03 June 2008

If you had wings

Last week we found a few guidelines for Wildlife Conservation Action. One of these ideas was to create habitats for wildlife in your backyard. One of my favorite ways to create habitats on my playground, or my very big backyard that I spend most of my day in, is to plant a butterfly garden. Planting a butterfly garden, coincidentally, is also one of the easiest ways to assist with conservation efforts, and a simple, effective, and hands-on method of showing, rather than telling, your children how they can affect they world around them as well.

What makes a beautiful and successful butterfly garden?

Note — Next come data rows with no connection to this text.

-- ==== Sys2Proof/Certificates/Slice0/Obligations.lean ====
section
/-!
DEFINITION. The statements for the provers: first the whole machine, then what each command does and leaves, family by family. Every clause about a
command concludes that `exec` answers a next state (`Runs`), that this state agrees with the old one on every field outside the set named, and what it
holds. Readings of the spec that the model chose are named by their log entry.
-/
open Sys2Proof Sys2Proof.Machine

/-- For every command c, every list q and every state whose queue is c followed by q, step answers exactly what exec answers of c on the state with
queue q. On an empty queue step answers the same state (the model's choice, log entry 8). (spec/95_what_each_step_holds.md) -/
def Obligations.StepRunsFront : Prop :=
  (∀ (c : Instr) (q : List Instr) (s : State), s.pending = c :: q → step s = exec c { s with pending := q })
    ∧ ∀ s : State, s.pending = [] → step s = .next s

/-- For every command and every state, exec answers a next state whose queue is that of the state; for every state, step answers a next state whose
queue is the old one without its first command. (An internal event whose condition does not hold leaves the state as it is: the model's choice, log
entry 1.) (spec/95_what_each_step_holds.md) -/
def Obligations.EveryCommandCompletes : Prop :=
  (∀ (c : Instr) (s : State), ∃ t, exec c s = .next t ∧ t.pending = s.pending)
    ∧ ∀ s : State, ∃ t, step s = .next t ∧ t.pending = s.pending.tail

/-- For every state that has the invariant (basin, harbour, flash and page tags in their canonical form, so that a basin page has one owner; no event
bit pending that is not raised), if step answers a next state, that state has it. The canonical form is the model's own; that EVT_PEND is never 1
while EVT_RAW is 0 is R791's. (R669, R791, R1030) -/
def Obligations.StepKeepsInvariant : Prop :=
  ∀ s t : State, s.Inv → step s = .next t → t.Inv

/-- For every state with the invariant, the run of as many steps as its queue has commands stops nowhere and ends in a state with an empty queue and the
invariant, whatever the commands are. (spec/95_what_each_step_holds.md) -/
def Obligations.QueueDrains : Prop :=
  ∀ s : State, s.Inv → ∃ t, s.runFor s.pending.length = some t ∧ t.pending = [] ∧ t.Inv

/-- State.reset has the invariant and an empty queue. Every register reads its reset value, which for a sample of pages is the number of the page
tables; EVT_RAW and EVT_PEND of every page are 0, EVT_EN is the set of implemented events of class 2 or above and BLK_CTL is 3. Every context is
FREE, no basin page is tagged, no causeway session is open, flash bytes read 0xFF. What an unwritten memory byte reads as, and values the spec
leaves open, are the model's choice (log entries 3, 4 and 10). (R784, R468, R664, R146, R816) -/
def Obligations.ResetState : Prop :=
  State.reset.Inv ∧ State.reset.pending = [] ∧ (∀ a, State.reset.reg a = regReset a)
    ∧ (∀ ty inst : Nat, (State.reset.hd ty inst).raw = 0 ∧ (State.reset.hd ty inst).pend = 0 ∧ (State.reset.hd ty inst).ctl = 3
        ∧ (State.reset.hd ty inst).fenced = false)
    ∧ (∀ ty inst : Nat, inst < 1024 → (State.reset.hd ty inst).en = evtEnReset ty)
    ∧ (∀ c : Nat, c < 64 → State.reset.ctxSt c = 0) ∧ (∀ i p, Store.get tagNone State.reset.tags (i * 1024 + p) = 0)
    ∧ State.reset.sessions = [] ∧ (∀ a, State.reset.flashByte a = 0xFF) ∧ State.reset.count = 0
    ∧ State.reset.reg Reg.TOP_IRQ_CTL = 0xA03 ∧ State.reset.reg Reg.TID_CTL = 3 ∧ State.reset.reg Reg.TID_SLK_CTL = 0x700
    ∧ State.reset.reg Reg.CAL_CTL = 0x1016 ∧ State.reset.reg Reg.SLU_AVS_CTL = 0x06020509 ∧ State.reset.reg Reg.HIF_CTL = 1
    ∧ (∀ i : Nat, i < 64 → State.reset.reg (Reg.ISL_INT_CTL i) = 0x27102100)
    ∧ (∀ g : Nat, g < 1024 → State.reset.reg (Reg.TIL_RFSH_STS g) = 6 ∧ State.reset.reg (Reg.TIL_CK_CFG g) = 2)

/-- For every state and every event of a page's table, the raise sets EVT_RAW bit n whatever EVT_EN holds, and EVT_PEND bit n when EVT_EN bit n is 1,
and leaves EVT_PEND bit n as it was when EVT_EN bit n is 0. Every other bit of EVT_RAW and EVT_PEND of every page is as before, but for bit 0 of the
LOG page (LOG_PIN_FULL, raised where the log is full of pinned records). (R785, R786) -/
def Obligations.RaiseSetsRawAndPend : Prop :=
  ∀ (s : State) (ty inst n : Nat) (pl : Option (List Byte)) (ctx part : Nat) (forced : Bool), (eventCode ty n).isSome = true → n < 32 → inst < 1024 →
    ((s.raiseOnly ty inst n pl ctx part forced).hd ty inst).raw.getLsbD n = true
    ∧ ((s.raiseOnly ty inst n pl ctx part forced).hd ty inst).pend.getLsbD n = ((s.hd ty inst).pend.getLsbD n || (s.hd ty inst).en.getLsbD n)
    ∧ ∀ ty' inst' m : Nat, inst' < 1024 → (ty', inst', m) ≠ (ty, inst, n) → (ty', inst', m) ≠ (12, 0, 0) →
      ((s.raiseOnly ty inst n pl ctx part forced).hd ty' inst').raw.getLsbD m = (s.hd ty' inst').raw.getLsbD m
      ∧ ((s.raiseOnly ty inst n pl ctx part forced).hd ty' inst').pend.getLsbD m = (s.hd ty' inst').pend.getLsbD m

/-- For a write that the page takes (its writer may write the header, the page is not in reset): each 1 of an EVT_PEND write clears the bit in EVT_PEND
and in EVT_RAW, whether or not it was pending, and each 0 leaves both. A write of EVT_EN sets the enables of the implemented events, and EVT_PEND
bit n where EVT_EN bit n becomes or stays 1 while EVT_RAW bit n is 1; it changes no EVT_RAW bit. (R787, R788) -/
def Obligations.EvtPendAndEnable : Prop :=
  ∀ (rq : Requester) (ty : Fin 21) (inst : Fin 1024) (v : Word) (s : State), inst.val < instCount ty.val →
    s.pageReset ty inst = false → s.stdWriter rq = true →
    (∃ t, exec (.evtPendWrite rq ty inst v) s = .next t ∧ ∀ n : Nat,
      (t.hd ty inst).raw.getLsbD n = ((s.hd ty inst).raw.getLsbD n && !v.getLsbD n)
      ∧ (t.hd ty inst).pend.getLsbD n = ((s.hd ty inst).pend.getLsbD n && !v.getLsbD n))
    ∧ ∃ t, exec (.evtEnWrite rq ty inst v) s = .next t ∧ (t.hd ty inst).raw = (s.hd ty inst).raw ∧ ∀ n : Nat,
      (t.hd ty inst).en.getLsbD n = (v.getLsbD n && (evtImpl ty).getLsbD n)
      ∧ (t.hd ty inst).pend.getLsbD n = ((s.hd ty inst).pend.getLsbD n
          || v.getLsbD n && (evtImpl ty).getLsbD n && (s.hd ty inst).raw.getLsbD n)

/-- For every state: after a raise of an event whose code has class 4, FAULT_N is asserted, whatever the page's EVT_EN and BLK_CTL hold and whether or
not its record was coalesced; and where a class-4 bit of some EVT_RAW is set, it is still set after a raise of any event. (R791) -/
def Obligations.FaultNFollowsClassFour : Prop :=
  (∀ (s : State) (ty inst n code : Nat) (pl : Option (List Byte)) (ctx part : Nat) (forced : Bool), eventCode ty n = some code → codeClass code = 4 →
      n < 32 → inst < 1024 → (s.raiseOnly ty inst n pl ctx part forced).faultN = true)
    ∧ ∀ (s : State) (ty inst n : Nat) (pl : Option (List Byte)) (ctx part : Nat) (forced : Bool), s.fatalRaw = true →
      (s.raiseOnly ty inst n pl ctx part forced).fatalRaw = true

/-- A normal read of the low word of a pair returns it and puts the high word of the same value into the shadow of that requester and page, replacing
what it held; no other shadow changes. A read of the high word returns the shadow when the shadow holds that value's high word, and the live high
word otherwise, and changes no shadow. Two requesters, or two pages, never share a shadow. (R806, R807) -/
def Obligations.PairReads : Prop :=
  (∀ (rq : Requester) (via : Bool) (a : Fin 268435456) (s : State), a.val < 0x5400000 → implementedFor rq a = true → mayRead rq a = true → isLow a = true →
      ∃ t, exec (.lowWordRead rq via a) s = .next t ∧ t.out = .data (leBytes (s.valFor rq via a).toNat 4) :: s.out
        ∧ Store.get halfNone t.shadow (halfKey rq a) = { valid := true, low := a, word := s.valFor rq via (a + 4) }
        ∧ ∀ k, k ≠ halfKey rq a → Store.get halfNone t.shadow k = Store.get halfNone s.shadow k)
    ∧ (∀ (rq : Requester) (b : Fin 268435456) (s : State), b.val < 0x5400000 → implementedFor rq b = true → mayRead rq b = true → isHigh b = true →
      ∃ t, exec (.rpRead rq b) s = .next t ∧ t.shadow = s.shadow
        ∧ t.out = .data (leBytes (if (Store.get halfNone s.shadow (halfKey rq b)).valid ∧ (Store.get halfNone s.shadow (halfKey rq b)).low + 4 = b
            then (Store.get halfNone s.shadow (halfKey rq b)).word else s.valFor rq false b).toNat 4) :: s.out)
    ∧ ∀ (rq rq' : Requester) (a b : Nat), a < 0x5400000 → b < 0x5400000 → halfKey rq a = halfKey rq' b → rq = rq' ∧ a / 0x1000 = b / 0x1000

/-- For the causeway and debug: a read at a peek offset answers the value of the mirrored register and changes nothing else of the state; that value is
what a normal read of the register returns, the live word for the high word of a pair. A write at a peek offset changes nothing. (R813, R814) -/
def Obligations.PeekAperture : Prop :=
  ∀ (rq : Requester) (via : Bool) (a : Fin 268435456) (b : Nat) (v : Word) (env : WriteEnv) (s : State), (rq = .causeway ∨ rq = .debug) → peekOf a = some b →
    exec (.rpRead rq a) s = .next (s.emit (.data (leBytes (s.valFor rq false b).toNat 4)))
    ∧ exec (.regWrite rq via a v env) s = .next s
    ∧ (implementedFor rq b = true → isHigh b = false ∨ (Store.get halfNone s.shadow (halfKey rq b)).valid = false →
        (s.regRead rq false b).1 = s.valFor rq false b)

/-- For every function f other than 0: a write to an implemented page that is not in reset, not f's own CTX page and not the banked HIF registers leaves
the state as it is; a normal read outside f's CTX page, the HIF header and its bank returns 0 and changes nothing else. (R781, R698, R728, R763) -/
def Obligations.VfTouchesNothing : Prop :=
  (∀ (f : Ctx) (via : Bool) (a : Fin 268435456) (v : Word) (env : WriteEnv) (s : State), f.val ≠ 0 → implementedFor (.fn f) a = true →
      s.pageReset (adrType a) (adrInst a) = false → isBank a = false → ¬ (adrType a = 19 ∧ adrInst a = f.val) →
      exec (.regWrite (.fn f) via a v env) s = .next s)
    ∧ ∀ (f : Ctx) (a : Fin 268435456) (s : State), f.val ≠ 0 → a.val < 0x5400000 → implementedFor (.fn f) a = true →
      ¬ (adrType a = 19 ∧ adrInst a = f.val) → ¬ (adrType a = 10 ∧ (adrOff a < 0x40 ∨ isBank a = true)) →
      exec (.rpRead (.fn f) a) s = .next (s.emit (.data [0, 0, 0, 0]))

/-- While DBG_STS shows the part LOCKED or DISABLED: a debug write to any implemented page that is not in reset, or through the peek aperture, leaves
the state as it is, unless it is to a register of the DBG page above its header and LEASE_FREEZE; a DMI access selects BYPASS and changes nothing
else (the model's reading, log entry 45). While DISABLED, a DTM read, write or peek selects BYPASS and changes nothing else (log entry 91). (R1061,
R1063, R1064) -/
def Obligations.DebugNeedsUnlock : Prop :=
  (∀ (via : Bool) (a : Fin 268435456) (v : Word) (env : WriteEnv) (s : State), s.dbgOpen = false → implementedFor .debug a = true →
      s.pageReset (adrType a) (adrInst a) = false → (adrType a = 17 → adrOff a ≤ 0x40) → exec (.regWrite .debug via a v env) s = .next s)
    ∧ (∀ (n : Pilot) (kind : Fin 3) (s : State), s.dbgOpen = false → exec (.dmiAccess n kind) s = .next { s with tap := { s.tap with ir := 0xFF } })
    ∧ ∀ (a : Fin 268435456) (v : Word) (env : WriteEnv) (s : State), s.getF Reg.DBG_STS 0 2 = 0 →
      exec (.dtmRead a) s = .next { s with tap := { s.tap with ir := 0xFF } }
      ∧ exec (.dtmWrite a v env) s = .next { s with tap := { s.tap with ir := 0xFF } }
      ∧ exec (.dtmPeek a) s = .next { s with tap := { s.tap with ir := 0xFF } }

Well, today we are going to take some tips from both the handout provided at this year’s International Flower and Garden Festival and Kevin Markey’s Secrets of Disney’s Glorious Gardens.
Butterflies gain energy from the light, and the plants that attract them generally thrive in the sunshine. So, CREATE the garden in a sunny area.

Butterflies perch on stones or bare soil to spread their wings and bask in the sun to gain energy for flight. SET flat stones in the garden for perches.

A screen of shrubs can also provide shelter from wind and weather. GROW vines on a fence to create an overnight roosting area.

Butterflies are active from spring to fall, so ideally your garden should be, too. PLANT flowers that will bloom and provide nectar throughout the year.

Butterflies are first attracted to flowers by color. Groupings of flowers are easier for butterflies to see than single flowers. USE large splashes of color in your garden.

Butterflies cannot drink from open water but prefer shallow puddles and damp areas. DEVELOP damp areas that invite butterflies to drink.

Adult butterflies eat not only nectar but also rotting fruit, tree sap, dung, and mud. ADD feeding stations to your garden by placing rotting fruit in places you frequently find butterflies.

Most garden pesticides are toxic to butterflies. Instead of pesticides, try horticultural soaps, oils, beneficial insects, or removing pests by hand. AVOID pesticides.

Now that we know what our garden needs, all we need to know now is what type of plants provide the best nectar for butterflies. Here is a list of beautiful plants that will work wonderfully in a butterfly garden:
Bee Balm
Butterfly Bush
Frost Flower
Star Cluster
Shrub Verbena
Queen Anne’s Lace
For more information on gardening the Disney way, I highly recommend Secrets of Disney’s Glorious Gardens, by Kevin Markey.


Ed South said...

Cool post, even though I'm terrified of butterflies!

Princess Fee said...

You learn something new every day - thank you!